Но он не прав. На островах Фиджи людоедство было особенно распространено, и следует заметить, оно и сейчас не окончательно исчезло. В глубине острова оно удержится еще долго у племен, любящих «полакомиться». Именно «полакомиться», ведь по мнению фиджийцев с человечиной ничто не может сравниться по вкусу и нежности; говядине до нее далеко. Если верить лоцману, некий вождь по имени Ра- Ундренуду, ставил в своих владениях высокие камни, и когда он умер, их оказалось восемьсот двадцать два.

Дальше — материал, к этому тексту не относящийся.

-- ==== Sys2Proof/Machine/Power.lean ====
section
/-! DEFINITION. Supplies, holdup, SLUMBER, wake, heat, the reset input, and the system commands (R57-R83, R118-R121,
R523). -/

namespace Sys2Proof.Machine

/-! ### Shared -/

/-- A presence gesture is valid: completed within the last 60 s and not consumed (R338). -/
def presenceValid (s : State) : Bool :=
  match s.panel.presence with
  | some a => decide (s.now < a + 60 * 10 ^ 9)
  | none => false

/-- The first action that requires the gesture consumes it (R338). -/
def consumePresence (s : State) : State := { s with panel.presence := none }

/-- Every debug session ends (R71, R511). -/
def endDebug (s : State) : State :=
  { s with sec.dbg := [], sec.dbgWait := 0#2, sec.extest := false, sec.stewardHalted := false, eng.halted := 0#16 }

/-- The engines stop: tasks that had not finished are abandoned and every bank is given back (R71 step 3, R156). -/
def stopEngines (s : State) : State :=
  let s1 := abandonAll s
  { s1 with eng.banks := [] }

/-- A select-before-operate slot out of IDLE is returned to IDLE without a record (R337). -/
def resetSlot (s : State) : State := { s with panel.slot := none, panel.slotState := 0 }

/-- Counts of the channels are saved (R323). -/
def saveCounts (s : State) : State :=
  { s with fld.savedCounts := (List.range 64).foldl (fun m c => m.set 0#32 c (s.chan c).count) s.fld.savedCounts }

/-- The charger regulates VHOLD to VHOLD_SET in RUN, and in SLUMBER until VHOLD is there (R62). -/
def regulate (s : State) : State :=
  { s with power.charging := decide (s.power.state = .run ∨ s.power.state = .slumber)
      && decide (s.power.vholdMv < 1000 * s.power.vholdSet) }

/-- The logic rails are on and its clocks wait to start: what a power-up leaves before the start-up table; SLOW may take XS again,
which is enabled anew where it is not READY (R60, R92, R93, R522). -/
def railsOn (kind : Restart) (s : State) : State :=
  let s1 := enableClocks (if clkReady s 2 then [1, 3] else [1, 2, 3]) s
  regulate { s1 with
    power.state := .run, power.service := if s.power.resetLow then .resetHeld else .booting
    power.startReady := false, power.restart := some kind, power.tripUntil := none, power.bootAt := s.now
    clk.xsWasReady := false, clk.monitorSwitched := false }

/-- The always-on domain begins to count: its clocks start (R89, R93, R120). -/
def alwaysOn (s : State) : State :=
  if s.power.vaonGood then s
  else enableClocks [0, 2] { s with power.vaonGood := true, cal.secondAt := s.now }

/-- The always-on domain resets: TIME_LOST, the calendar at 2000-01-01 on RC_SLOW, the counts it held lost; it counts on from here
while VAON stands (R120, R121, R578). -/
def alwaysOnLost (s : State) : State :=
  let s1 := latchTimeLost 0 { s with clk.slowRc := true }
  enableClocks [0, 2] { setCal 2000 1 1 0 0 0 s1 with
    cal.halted := false, cal.next := [], cal.reload := false, cal.trimPhase := 0, cal.leapAdj := 0
    clk.xsWasReady := false, clk.monitorSwitched := false, clk.xsFail := false
    clk.ready := s1.clk.ready &&& 0x3A#6
    time.setAt := 0, ev.seqNext := soeNext s
    sup.trips := 0, sup.tripAt := [], sup.tripLatched := none }

/-- VIN beyond the absolute maximum rating (R58). -/
def overstressed (vinMv : Nat) : Bool := decide (60000 < vinMv)

/-! ### VIN and VRTC -/

/-- VIN_GOOD: VIN rises; at 17.0 V it is good and the module starts from OFF or BACKUP; at 16.0 V or more a running qualification
ends (R60, R64, R65, R71). A HOLDUP that runs goes on (R72). -/
def vinGood (mv : Nat) (s : State) : State :=
  let s1 := { s with power.vinMv := mv, power.vinOk := s.power.vinOk || decide (17000 ≤ mv)
                     power.vinLowAt := if 16000 ≤ mv then none else s.power.vinLowAt
                     power.vaonIn := s.power.vaonIn || decide (17000 ≤ mv) }
  if (s.power.state = .off ∨ s.power.state = .backup) ∧ 17000 ≤ mv then
    railsOn .power (alwaysOn { s1 with power.holdupN := false })
  else s1

/-- VIN_GOOD. -/
def execVinGood (t vinMv : Nat) (s : State) : Result State :=
  if overstressed vinMv then .fault .overstress else .next (vinGood vinMv (advance t s))

/-- VIN_FALL: below 16.0 V the 200 µs qualification runs in RUN and SLUMBER, VIN is good no more, and VAON_IN goes (R60, R71,
R118). -/
def vinFall (mv : Nat) (s : State) : State :=
  if 16000 ≤ mv then { s with power.vinMv := mv, power.vinLowAt := none }
  else { s with
    power.vinMv := mv, power.vinOk := false, power.vaonIn := false
    power.vinLowAt := if s.power.vinLowAt.isSome then s.power.vinLowAt else some s.now }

— И знаете, что обозначали эти камни?..
— При всех своих исполнительских способностях мы не можем догадаться, — отвечает Ивернес.
— Они означали количество людей, которых сожрал этот вождь.
— Сам?..
— Сам!
— Хороший был едок! — только и отвечает Пэншина, у которого составилось свое собственное мнение насчет этих «фиджийских россказней».
Около одиннадцати часов на правом берегу раздается звон колокола. Среди зелени, в тени кокосовых пальм и бананов, возникает деревня Наилилли, состоящая из нескольких соломенных хижин. В ней находится католическая миссия. Туристы высказывают пожелание задержаться тут на часок, пожать руку миссионеру, своему соотечественнику. Механик не возражает, и лодку пришвартовывают к древесному пню.
Себастьен Цорн с товарищами сходят на берег и, пройдя не более двух минут, встречают настоятеля миссии.
Это человек лет пятидесяти, с открытым лицом и энергичной внешностью. Радуясь тому, что может приветствовать французов, он уводит их в свою хижину в центре деревни, имеющей около сотни жителей фиджийцев, и настаивает на том, чтобы прибывшие согласились отведать туземного угощения. Пусть они успокоятся — речь идет не об отвратительной каве, а о напитке или, вернее, бульоне, довольно приятном на вкус, из цирей — ракушек, в большом количестве попадающихся на берегах Ревы.
Миссионер все свои силы отдает пропаганде католичества, однако это не обходится без трудностей, ибо серьезным конкурентом для него является обосновавшийся неподалеку уэслианский пастор. В общем, он доволен достигнутым, но признает, что очень и очень нелегко ему отучить новообращенных христиан от приверженности к «букало», то есть человеческому мясу.
— Раз уж вы поднимаетесь вверх по течению, дорогие гости, — добавляет он, — будьте поосторожнее и не ослабляйте бдительности.
— Слышишь, Пэншина! — говорит Себастьен Цорн.
Отъезд совершается еще до того, как на колокольне церквушки благовестят к обедне.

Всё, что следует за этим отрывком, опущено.